** ABOUT THIS EXERCISE **
The stretch wanted below opens at the line containing "scrubAt := 0" and closes at the line containing "phase : Nat". Please return it exactly, with no other lines.

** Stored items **
=== Section Start ===

-- ==== Sys2Proof/Machine/Fields.lean ====
section
/-! DEFINITION. The names of the register fields of spec/: a field is the offset of its register from the base it is
read at (a page, or the address of a life register), and its bits. Names are the spec's REGISTER_FIELD; an indexed
register's field takes the index. -/
namespace Sys2Proof.Machine

/-- A register field: offset from a base, high bit, low bit. -/
structure Field where
  off : Nat
  hi : Nat
  lo : Nat
  deriving DecidableEq, Repr
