/-- The Goat path's work on a bound stream: the bytes of the current block that have been consumed and those among them that
are poisoned, the block and row of the next chunk to be added, the chunks consumed so far, whether bytes came past the last
block, whether a poisoned entry was written, and the vector chunk buffer (R262, R281): the codes of the current block's chunk of each vector, and
whether it is poisoned. -/
structure GoatSt where
  num : Nat
  slot : Nat
  blk : List Byte
  bad : List Nat
  block : Nat
  row : Nat
  chunks : Nat
  long : Bool
  pois : Bool
  vec : List (List Nat × Bool)
  deriving DecidableEq, Repr

/-- A page in a bead cache (R363): its number, dirty sectors, spare-dirty mark, and the class it was decoded at. -/
structure CPage where
  q : Nat
  dirty : List Nat
  spare : Bool
  cls : Nat
  deriving DecidableEq, Repr

/-- The bead column of a rod beside its data (chapter 7). -/
structure BeadSt where
  /-- Cached pages, least recently used first. -/
  cache : List CPage
  /-- Wrong symbols of stored pages, by page: symbol numbers as `decodeErrs` takes them. -/
  errs : List (Nat × List Nat)
  /-- Pages whose stored class header has no valid majority, and pages whose stored metadata name another page or rod (R360). -/
  badHdr : List Nat
  badMeta : List Nat
  /-- Stored class of pages that a region's class, or its old class during a sweep, does not give (R369, R377). -/
  hdr : List (Nat × Nat)
  /-- Page requests that wait for fills, in order of their arrival (R362, R364). -/
  waits : List Nat
  /-- Retired pages and their spares (R350, R381), lost pages (R383), suspect pages oldest first, each with whether its
  corrections have been written back (R380). -/
  remap : List (Nat × Nat)
  lost : List Nat
  suspects : List (Nat × Bool)
  /-- Spares that failed their march or that a page retired again has left (R399): 128 x channel + spare. -/
  badSpare : List Nat
  /-- Old class of a region under a recode sweep. -/
  sweepOld : List (Nat × Nat)
  /-- Corrected symbols of a region in this window, regions that changed class in it, and the time since which a region has met
  the conditions of R375. -/
  asCount : List (Nat × Nat)
  asChanged : List Nat
  asSince : List (Nat × Nat)
  /-- When the column was last zero-filled, when the window began (R374), when the scrub last read a page (R378), and when each channel last
  began a page transfer (R863). -/
  zeroAt : Nat
  asWin : Nat
  scrubAt : Nat
  xfer : List (Nat × Nat)
  /-- Channels that are down (R398), with the CAL_FAILs in a row of each channel. -/
  down : List Nat
  calFails : List (Nat × Nat)
  /-- The zero-fill of R395 runs. -/
  zeroing : Bool
  deriving DecidableEq, Repr

/-- A bead column after a zero-fill, nothing retired. -/
def BeadSt.empty : BeadSt where
  cache := []
  errs := []
  badHdr := []
  badMeta := []
  hdr := []
  waits := []
  remap := []
  lost := []
  suspects := []
  badSpare := []
  sweepOld := []
  asCount := []
  asChanged := []
  asSince := []
  zeroAt := 0
  asWin := 0
  scrubAt := 0
  xfer := []
  down := []
  calFails := []
  zeroing := false

/-- Who waits for a page request: a stream slot of a rod, its SRUN's issue number, with the stream offset of the request's first byte; or nobody
any more, the slot and number being those of the stream that issued it (R428). -/
inductive Client where
  | stream (i slot num off : Nat)
  | orphan (i slot num : Nat)
  deriving DecidableEq, Repr

/-- Where a translated access goes (R462). -/
inductive Target where
  | bead (i a : Nat)
  | host (addr : Nat) (rlx ns : Bool)
  | peer (gaddr : Nat)
  deriving DecidableEq, Repr

/-- A page request (R414): its number, requester, virtual address, length, direction, bytes carried or returned with the
offsets that are poisoned, phase (0 waits for a walk, 1 on its way, 2 waits for a fill, 3 answered, 4 waits for ATS, 5 keeps its slot while its stream holds the data it returned), target,
status, and when it was sent. -/
structure PReq where
  id : Nat
  client : Client
  rod : Nat
  va : Nat
  len : Nat
  write : Bool
  data : List Byte
  bad : List Nat
  phase : Nat
  target : Option Target
  status : Nat
  sent : Nat
  deriving DecidableEq, Repr

/-- A stream in a slot (chapter 8). Offsets count bytes in stream order. -/
structure Str where
  /-- Issue number of its SRUN, address of its descriptor, and the descriptor's words. -/
  num : Nat
  desc : Nat
  ctl : Nat
  src : Nat
  snk : Nat
  dims : List (Nat × Nat)
  /-- Block list entries read so far (address, length), index of the first of them, and the stream offset where it begins. -/
  ents : List (Nat × Nat)
  ent0 : Nat
  base0 : Nat
  /-- The position (R420), the next byte to read, the next byte to write to a VIRT sink. -/
  pos : Nat
  nxt : Nat
  wnxt : Nat
  /-- Credits held, tiles that have taken theirs, the next tile to signal. -/
  cred : Nat
  taken : Nat
  sig : Nat
  /-- Data read and not yet delivered: offset, bytes, poisoned offsets in them. -/
  hold : List (Nat × List Byte × List Nat)
  /-- Delivered intervals past the position: offset, length. -/
  got : List (Nat × Nat)
  pois : Bool
  /-- Halted: offset of the earliest byte that faulted (R431). -/
  halt : Option Nat
  /-- 64 KiB VA pages that must be completed before it resumes. -/
  haltPages : List Nat
  /-- The status with which it is about to end. -/
  fin : Option Nat
  /-- A GMV has bound it (R263). -/
  bound : Bool
  /-- The status with which it ends once it stands at the list entry after those read (R445). -/
  listEnd : Option Nat
  /-- Stream offsets of poisoned bytes that have come and are not delivered yet (R424). -/
  bads : List Nat
  deriving DecidableEq, Repr

/-- A cached translation entry (R475): level, index of its VA range at that level, the entry. -/
structure TlbE where
  level : Nat
  idx : Nat
  entry : Nat
  deriving DecidableEq, Repr

/-- An open fault (R483, R484). `sent` marks that its record has left the rod. -/
structure XFault where
  fid : Nat
  page : Nat
  va : Nat
  write : Bool
  cause : Nat
  level : Nat
  piece : Nat
  entry : Nat
  time : Nat
  sent : Bool
  deriving DecidableEq, Repr

/-- A rod's XLAT unit: cached leaves and pointers, least recently used first, open faults, the next fault ID, and the bead frames of the tier map that
it has used in this window (R495). -/
structure XlatSt where
  leaf3 : List TlbE
  leaf2 : List TlbE
  ptrs : List TlbE
  faults : List XFault
  fid : Nat
  acc : List Nat
  deriving DecidableEq, Repr

/-- An XLAT unit with empty caches and no fault. -/
def XlatSt.empty : XlatSt := ⟨[], [], [], [], 0, []⟩

/-- An invalidation (R479): the page that asked, its range, its tag, and for an INVALIDATE item its header and the channel to answer. -/
structure Inval where
  rod : Nat
  all : Bool
  va : Nat
  count : Nat
  tag : Nat
  reply : Option (Nat × Nat)
  deriving DecidableEq, Repr

/-- A migration of the tier engine (R497): leaf address and value, the VA page, old and new frames, direction (true promotes),
its step (1 invalidating, 3 copying), and the frames' numbers in the tier map. -/
structure Mig where
  leafAt : Nat
  leafHost : Bool
  leaf : Nat
  page : Nat
  promote : Bool
  oldF : Nat
  newF : Nat
  step : Nat
  deriving DecidableEq, Repr

/-- What the hub keeps of a herd's translation: the invalidation in progress and those waiting, the hot table with counts, the migration in
progress, the frames still to be promoted in this window and those that may be demoted for them, in order, the migrations left in the window, and
when the window began (R496). -/
structure HerdX where
  inv : Option Inval
  waiting : List Inval
  hot : List (Nat × Nat)
  mig : Option Mig
  plan : List Nat
  cold : List Nat
  left : Nat
  winAt : Nat
  deriving DecidableEq, Repr

/-- Nothing in progress. -/
def HerdX.empty : HerdX := ⟨none, [], [], none, [], [], 0, 0⟩

/-- A sequenced flit that no ACK covers yet (R590): sequence, VC (8 for a control flit), the group that a bridge link carries it for, the
link on which it was first sent and its sequence there (R596), the herd whose packet it carries (128: none), whether a packet header starts
it, its payload, and the control operation's content. -/
structure Unacked where
  seq : Nat
  vc : Nat
  home : Nat
  orig : Nat
  hseq : Nat
  herd : Nat
  head : Bool
  pay : List Byte
  ctl : List Nat
  deriving DecidableEq, Repr

/-- One direction of a bridge link, or the two ends that an RL port has here (R589-R592, R631, R633): next sequence to send, replay
buffer oldest first, resends of its oldest flit without progress; next sequence expected, whether a NAK has been sent for this run
of dropped flits; per VC the flits sent and not yet freed, the cumulative flits freed at the receiver, as last returned, and as last
heard at the sender; at a bridge receiver the CARRY run in force (home link, next home sequence, flits left); control flits that wait
for room in the replay buffer, and flits of moved groups that wait for it and for credits (R590, R598). -/
structure LinkDir where
  txNext : Nat
  replay : List Unacked
  resent : Nat
  rxNext : Nat
  naking : Bool
  used : List Nat
  freed : List Nat
  told : List Nat
  got : List Nat
  run : Option (Nat × Nat × Nat)
  ctl : List (List Nat)
  held : List Unacked
  deriving DecidableEq, Repr
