-- ==== Sys2Proof/Machine/Cal.lean ====
section
/-! DEFINITION. Bead channel calibration and retraining (R134-R137, R158, R398), and what counts as retraining in the package
(R942). -/
namespace Sys2Proof.Machine

/-- Position of rod i in its island (R122). -/
def islPos (i : Nat) : Nat := (rodY i % 4) * 4 + rodX i % 4

/-- SENSE_CAL_A or SENSE_CAL_B. -/
def calReg (c : Nat) (f : Field) : Field := ⟨f.off + 4 * c, f.hi, f.lo⟩

/-- Show whether channel c of rod i calibrates, in its island's ISL_CAL_BUSY. -/
def showCal (i c : Nat) (on : Bool) (s : State) : State :=
  let b := 2 * islPos i + c
  setF (islP (rodIsland i)) ⟨0x0A4, b, b⟩ (b2n on) s

/-- Island voltage as a code: the output in units of 5 mV. VCODE records the voltage at a calibration's start (R137); an output that is no multiple of
5 mV is rounded to the nearest code (DEDUCED, assumption log 100). -/
def islCode (j : Nat) (s : State) : Nat := (islMv j s + 2) / 5

/-- A retrain is in progress somewhere (R942): a bridge link, an RL port or a bead channel. -/
def retraining (s : State) : Bool :=
  (List.range 32).any (fun n => flag (brgP n) BRG_STAT_RETRAIN s)
    || (List.range 16).any (fun p => getF (rlpP p) RLP_STAT_PHASE s == 6)
    || s.cals.any (fun e => e.2.retrain)

/-- Show it in GLB_READY. -/
def showRetraining (s : State) : State := setF glbP GLB_READY_RETRAINING (b2n (retraining s)) s

/-- Count a retrain as it starts. -/
def countRetrain (s : State) : State := showRetraining (bump glbP GLB_RETRAINS_COUNT 1 s)

/-- Start what is due: channel A first, and never both channels of a rod at once (R136). -/
def calTry (i : Nat) (s : State) : State :=
  let go (c : Nat) (t : State) : State :=
    showCal i c true (setCal i c { calOf i c t with due := false, busy := true, retry := false, code := islCode (rodIsland i) t, since := t.now } t)
  if chanHeld i 0 s || chanHeld i 1 s || !rodCounts i s then s
  else if (calOf i 0 s).due then go 0 s
  else if (calOf i 1 s).due then go 1 s
  else s

/-- A full calibration of channel c of rod i is due (R134). -/
def calDue (i c : Nat) (s : State) : State := calTry i (setCal i c { calOf i c s with due := true } s)

/-- Both channels of rod i are due when the voltage mv differs by more than 25 mV from their last calibration's (R134). A calibration still in progress
is not yet the channel's last: VCODE holds the one before it, so an island that settles or stays stable meanwhile can make the channel due once more
(DEDUCED from R148, assumption log 99). -/
def calMoved (i mv : Nat) (s : State) : State :=
  let far (c : Nat) (t : State) : Bool :=
    let v := 5 * getF (senseP i) (calReg c SENSE_CAL_A_VCODE) t
    decide (mv > v + 25) || decide (v > mv + 25)
  let s1 := if far 0 s then setCal i 0 { calOf i 0 s with due := true } s else s
  let s2 := if far 1 s1 then setCal i 1 { calOf i 1 s1 with due := true } s1 else s1
  calTry i s2

/-- A calibration or training is written down (R137, R161). -/
def calRecord (i c hold : Nat) (s : State) : State :=
  bump (senseP i) (calReg c SENSE_CAL_A_COUNT) 1 (setF (senseP i) (calReg c SENSE_CAL_A_HOLD) (min 80 hold)
    (setF (senseP i) (calReg c SENSE_CAL_A_VCODE) (calOf i c s).code (setCal i c { calOf i c s with since := s.now } s)))

/-- CAL_FAILs in a row of a channel. -/
def setFails (i c n : Nat) (s : State) : State :=
  setBead i { beadOf i s with calFails := alPut 0 (beadOf i s).calFails c n } s

/-- A calibration fails (R158, R398): the channel goes on by tracking; after the third in a row it retrains. The spec does not say whether one that
ends unfinished writes VCODE and HOLD: they stay as they were (DEDUCED, assumption log 43). -/
def calFailed (i c : Nat) (s : State) : State :=
  let s1 := recordCE (beadP i) 0x1606 (c * 16) (c * 2 ^ 24) (showCal i c false (setCal i c { calOf i c s with busy := false, since := s.now } s))
  let n := alGetD (beadOf i s1).calFails c 0 + 1
  if n ≥ 3 then
    countRetrain (setCal i c { calOf i c s1 with retrain := true, retry := false, code := islCode (rodIsland i) s1 } (setFails i c 0 s1))
  else calTry i (setCal i c { calOf i c s1 with retry := true } (setFails i c n s1))

/-- A channel's retraining has failed: it is down, and the requests that wait for it end with XLAT_FAIL (R398). -/
def chanDown (i c : Nat) (s : State) : State :=
  let s1 := setBead i { beadOf i s with down := nsInsert (beadOf i s).down c } s
  recordErr (beadP i) 0x1607 2 (c * 16) (c * 2 ^ 24) false (raise (beadP i) 22 (endWaits i 9 (fun q => pageChan q == c) s1))

end Sys2Proof.Machine
end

=== Section End ===

** ANSWER TO THE EXERCISE **
  scrubAt := 0
  xfer := []
  down := []
  calFails := []
  zeroing := false

/-- Who waits for a page request: a stream slot of a rod, its SRUN's issue number, with the stream offset of the request's first byte; or nobody
any more, the slot and number being those of the stream that issued it (R428). -/
inductive Client where
  | stream (i slot num off : Nat)
  | orphan (i slot num : Nat)
  deriving DecidableEq, Repr

/-- Where a translated access goes (R462). -/
inductive Target where
  | bead (i a : Nat)
  | host (addr : Nat) (rlx ns : Bool)
  | peer (gaddr : Nat)
  deriving DecidableEq, Repr

/-- A page request (R414): its number, requester, virtual address, length, direction, bytes carried or returned with the
offsets that are poisoned, phase (0 waits for a walk, 1 on its way, 2 waits for a fill, 3 answered, 4 waits for ATS, 5 keeps its slot while its stream holds the data it returned), target,
status, and when it was sent. -/
structure PReq where
  id : Nat
  client : Client
  rod : Nat
  va : Nat
  len : Nat
  write : Bool
  data : List Byte
  bad : List Nat
  phase : Nat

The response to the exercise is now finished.